**Brief:** In the material below, repeat only the lines from the one that holds "exact ⟨by simp" through the final line, exactly as they stand.

**Given records:**
::::

theorem State.adoptFrame_only (s : State) (a1 : Nat) (a2 : BitVec 512) :
    Only [.chains] s (State.adoptFrame s a1 a2) := by
  unfold State.adoptFrame
  dsimp only
  exact (State.modChain_only ..).after (by decide) (Only.refl _ _)

theorem State.adoptTick_only (s : State) (a1 : Nat) :
    Only [.chains] s (State.adoptTick s a1) := by
  unfold State.adoptTick
  exact (State.modChain_only ..).after (by decide) (Only.refl _ _)

theorem State.installSlots_only (s : State) (a1 : Nat) (a2 : Nat) (a3 : List Slot) :
    Only [.tiles, .pair] s (State.installSlots s a1 a2 a3) := by
  unfold State.installSlots
  dsimp only
  split
  · split
    · split
      · exact (State.modPair_only ..).after (by decide) ((State.modTile_only ..).after (by decide) (Only.refl _ _))
      · exact (State.modTile_only ..).after (by decide) (Only.refl _ _)
    · split
      · exact (State.modPair_only ..).after (by decide) ((State.modTile_only ..).after (by decide) (Only.refl _ _))
      · exact (State.modTile_only ..).after (by decide) (Only.refl _ _)
  · split
    · exact (State.modPair_only ..).after (by decide) ((State.modTile_only ..).after (by decide) (Only.refl _ _))
    · exact (State.modTile_only ..).after (by decide) (Only.refl _ _)

theorem State.resyncHook_only (s : State) (a1 : Nat) (a2 : Nat) (a3 : Nat) :
    Only [.out, .tiles, .pair] s (State.resyncHook s a1 a2 a3) := by
  unfold State.resyncHook
  split
  · exact Only.refl _ _
  · split
    · exact Only.refl _ _
    · split
      · dsimp only
        exact (State.emit_only ..).after (by decide) ((State.modTile_only ..).after (by decide) (Only.refl _ _))
      · split
        · exact (State.installSlots_only ..).after (by decide) (Only.refl _ _)
        · exact Only.refl _ _

theorem State.startImped_only (s : State) (a1 : Nat) (a2 : Nat) (a3 : Nat) (a4 : CmdFor) :
    Only [.chains] s (State.startImped s a1 a2 a3 a4) := by
  unfold State.startImped
  exact (State.queueCmd_only ..).after (by decide) (Only.refl _ _)

theorem State.roundRobin_only (s : State) (a1 : Nat) (a2 : Nat) :
    Only [.chains, .tiles] s (State.roundRobin s a1 a2) := by
  unfold State.roundRobin
  dsimp only
  split
  · exact Only.refl _ _
  · split
    · exact Only.refl _ _
    · exact (State.startImped_only ..).after (by decide) ((State.modTile_only ..).after (by decide) (Only.refl _ _))

theorem State.extractEnded_only (s : State) (a1 : Nat) (a2 : Nat) :
    Only [.chains, .tiles] s (State.extractEnded s a1 a2) := by
  unfold State.extractEnded
  dsimp only
  split
  · exact Only.refl _ _
  · split
    · exact Only.refl _ _
    · split
      · exact (State.roundRobin_only ..).after (by decide) ((State.modTile_only ..).after (by decide) (Only.refl _ _))
      · split
        · exact (State.roundRobin_only ..).after (by decide) ((State.modTile_only ..).after (by decide) (Only.refl _
            _))
        · exact (State.roundRobin_only ..).after (by decide) ((State.modTile_only ..).after (by decide) (Only.refl _
            _))
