/-- A body that only reads. -/
theorem opcode_reads (s : State) (t : Fin 16) (r : Req) (sp : OpSpec) (body : State → State × Answer) (ws : List Word)
    (h : s.Ready t r) (hf : r.flags = 0) (g : s.gate t r sp = none)
    (hb : ∀ u, Executing s t r sp.opcode u → body u = (u, .reply stOk ws)) :
    ∃ w, opcode s t r sp body = .next w ∧ Replied s t r ws w := by
  obtain ⟨w, he, hrep, -⟩ := opcode_replies s t r sp body ws (fun _ => True) h hf g
    (fun u hx => ⟨u, hb u hx, rfl, fun _ _ => trivial⟩)
  exact ⟨w, he, hrep⟩

/-- The first packet of a bulk read that has not failed (R166). -/
theorem streamPacket_first (st : OutStream) (h : st.flags = 0) (hf : st.pkt.req.flags = 0) :
    (streamPacket st).1 =
      { status := stOk, flags := if st.words.length ≤ 255 then 3 else 1, seq := st.pkt.req.seq, tag := st.pkt.req.tag,
        payload := st.words.take 255 } := by
  have hl : (st.words.drop 255).isEmpty = decide (st.words.length ≤ 255) := by
    rw [Bool.eq_iff_iff, List.isEmpty_iff, List.drop_eq_nil_iff, decide_eq_true_iff]
  by_cases hw : st.words.length ≤ 255
  · simp [streamPacket, hl, hw, h, hf, stOk]
  · simp [streamPacket, hl, hw, h, hf, stOk]

/-- A stream in answer to the one executing request leaves at once where none runs (R166). -/
theorem State.streamReply_first (s : State) (t : Nat) (st : OutStream) (hr : st.recs = [])
    (he : (s.tenant t).executing = [{ pkt := st.pkt }]) (hq : (s.tenant t).queued = [])
    (ho : (s.tenant t).outStream = none) :
    ((s.streamReply t st).tenant t).unread =
      (s.tenant t).unread ++ [{ words := replyWords (streamPacket st).1 }] ∧
    ((s.streamReply t st).tenant t).queued = [] := by
  have e : takeExec (s.tenant t).executing st.pkt.req.seq = some ({ pkt := st.pkt }, []) := by simp [he, takeExec]
  have hfill : s.fillStream st = st := by
    obtain ⟨p, obj, ws, fl, recs, room⟩ := st
    cases hr
    rfl
  simp only [State.streamReply, ho, Option.isSome_none, Bool.false_eq_true, if_false, State.startStream, hfill, e]
  rw [State.drain_empty _ _ _ (by simp [State.toUnread_tenant, Tenant.carries, (addCache_unread _ _ _ _).2, hq])]
  simp only [State.toUnread_tenant, State.modTenant_same, Tenant.carries]
  exact ⟨by simp [(addCache_unread _ _ _ _).1], by simp [(addCache_unread _ _ _ _).2, hq]⟩

/-- A body that only reads and answers in bulk (R166). -/
theorem opcode_readsBulk (s : State) (t : Fin 16) (r : Req) (sp : OpSpec) (body : State → State × Answer) (obj : Nat)
    (ws : List Word) (h : s.Ready t r) (hf : r.flags = 0) (g : s.gate t r sp = none)
    (hb : ∀ u, Executing s t r sp.opcode u → body u = (u, .bulk obj ws)) :
    ∃ w, opcode s t r sp body = .next w ∧ RepliedBulk s t r ws w := by
  obtain ⟨u, hx, he⟩ := opcode_answers s t r sp body h g
  obtain ⟨-, -, -, -, -, -, -, -, ho, -⟩ := h
  rw [hb u hx] at he
  obtain ⟨hu, hq⟩ := State.streamReply_first u t
    { pkt := { opcode := sp.opcode, length := r.payload.length, req := r }, object := obj, words := ws } rfl
    hx.alone.2 hx.alone.1 (hx.outStream.trans ho)
  rw [streamPacket_first _ rfl hf, hx.unread] at hu
  dsimp only at he
  rw [State.answer, State.drain_empty _ _ _ hq] at he
  exact ⟨_, he, hu⟩

/-! ## The opcodes of group 0x11 (R111) -/

section
variable (s : State) (t : Fin 16) (r : Req)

::::

**Exercise output:**
  exact ⟨by simp [(addCache_unread _ _ _ _).1], by simp [(addCache_unread _ _ _ _).2, hq]⟩

/-- A body that only reads and answers in bulk (R166). -/
theorem opcode_readsBulk (s : State) (t : Fin 16) (r : Req) (sp : OpSpec) (body : State → State × Answer) (obj : Nat)
    (ws : List Word) (h : s.Ready t r) (hf : r.flags = 0) (g : s.gate t r sp = none)
    (hb : ∀ u, Executing s t r sp.opcode u → body u = (u, .bulk obj ws)) :
    ∃ w, opcode s t r sp body = .next w ∧ RepliedBulk s t r ws w := by
  obtain ⟨u, hx, he⟩ := opcode_answers s t r sp body h g
  obtain ⟨-, -, -, -, -, -, -, -, ho, -⟩ := h
  rw [hb u hx] at he
  obtain ⟨hu, hq⟩ := State.streamReply_first u t
    { pkt := { opcode := sp.opcode, length := r.payload.length, req := r }, object := obj, words := ws } rfl
    hx.alone.2 hx.alone.1 (hx.outStream.trans ho)
  rw [streamPacket_first _ rfl hf, hx.unread] at hu
  dsimp only at he
  rw [State.answer, State.drain_empty _ _ _ hq] at he
  exact ⟨_, he, hu⟩

/-! ## The opcodes of group 0x11 (R111) -/

section
variable (s : State) (t : Fin 16) (r : Req)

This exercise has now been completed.